____ Supplied material

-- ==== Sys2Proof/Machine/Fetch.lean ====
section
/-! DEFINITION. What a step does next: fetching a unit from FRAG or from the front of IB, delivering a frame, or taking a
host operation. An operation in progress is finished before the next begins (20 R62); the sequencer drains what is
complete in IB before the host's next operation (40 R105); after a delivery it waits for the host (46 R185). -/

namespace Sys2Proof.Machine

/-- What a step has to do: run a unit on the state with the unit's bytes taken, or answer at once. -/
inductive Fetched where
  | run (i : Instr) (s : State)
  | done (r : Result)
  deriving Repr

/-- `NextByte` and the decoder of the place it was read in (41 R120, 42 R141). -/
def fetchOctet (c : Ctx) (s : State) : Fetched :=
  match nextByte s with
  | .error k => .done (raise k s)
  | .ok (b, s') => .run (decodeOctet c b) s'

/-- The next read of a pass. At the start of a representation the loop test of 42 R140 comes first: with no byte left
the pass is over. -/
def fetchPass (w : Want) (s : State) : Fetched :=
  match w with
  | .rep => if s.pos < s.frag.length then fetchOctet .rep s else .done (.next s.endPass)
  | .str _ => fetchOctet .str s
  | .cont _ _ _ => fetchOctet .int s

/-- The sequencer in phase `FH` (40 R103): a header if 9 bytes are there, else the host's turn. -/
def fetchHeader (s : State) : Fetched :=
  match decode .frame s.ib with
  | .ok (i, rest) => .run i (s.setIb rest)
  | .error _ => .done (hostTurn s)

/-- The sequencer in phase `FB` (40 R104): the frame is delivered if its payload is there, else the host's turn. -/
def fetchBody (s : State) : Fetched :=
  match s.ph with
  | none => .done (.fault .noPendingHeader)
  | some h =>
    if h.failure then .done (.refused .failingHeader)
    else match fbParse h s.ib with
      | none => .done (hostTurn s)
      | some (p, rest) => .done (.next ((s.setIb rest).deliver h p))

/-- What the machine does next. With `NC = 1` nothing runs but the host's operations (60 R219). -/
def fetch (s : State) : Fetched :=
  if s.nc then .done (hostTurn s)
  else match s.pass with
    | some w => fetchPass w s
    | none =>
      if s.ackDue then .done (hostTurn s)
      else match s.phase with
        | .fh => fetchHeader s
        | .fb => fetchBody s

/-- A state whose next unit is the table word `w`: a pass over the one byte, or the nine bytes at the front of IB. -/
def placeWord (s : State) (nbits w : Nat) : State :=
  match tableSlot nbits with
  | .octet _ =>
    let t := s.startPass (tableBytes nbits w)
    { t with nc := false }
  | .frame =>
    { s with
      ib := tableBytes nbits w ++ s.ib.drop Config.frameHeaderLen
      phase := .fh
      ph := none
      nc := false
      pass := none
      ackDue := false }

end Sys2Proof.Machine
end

________

What you will do: In the listing above, find the line with "(raise k s)" and the line with "none => .done (.fault .noPendingHeader)". Output those two lines and every line between them, exactly as written.

Written solution:
  | .error k => .done (raise k s)
  | .ok (b, s') => .run (decodeOctet c b) s'

/-- The next read of a pass. At the start of a representation the loop test of 42 R140 comes first: with no byte left
the pass is over. -/
def fetchPass (w : Want) (s : State) : Fetched :=
  match w with
  | .rep => if s.pos < s.frag.length then fetchOctet .rep s else .done (.next s.endPass)
  | .str _ => fetchOctet .str s
  | .cont _ _ _ => fetchOctet .int s

/-- The sequencer in phase `FH` (40 R103): a header if 9 bytes are there, else the host's turn. -/
def fetchHeader (s : State) : Fetched :=
  match decode .frame s.ib with
  | .ok (i, rest) => .run i (s.setIb rest)
  | .error _ => .done (hostTurn s)

/-- The sequencer in phase `FB` (40 R104): the frame is delivered if its payload is there, else the host's turn. -/
def fetchBody (s : State) : Fetched :=
  match s.ph with
  | none => .done (.fault .noPendingHeader)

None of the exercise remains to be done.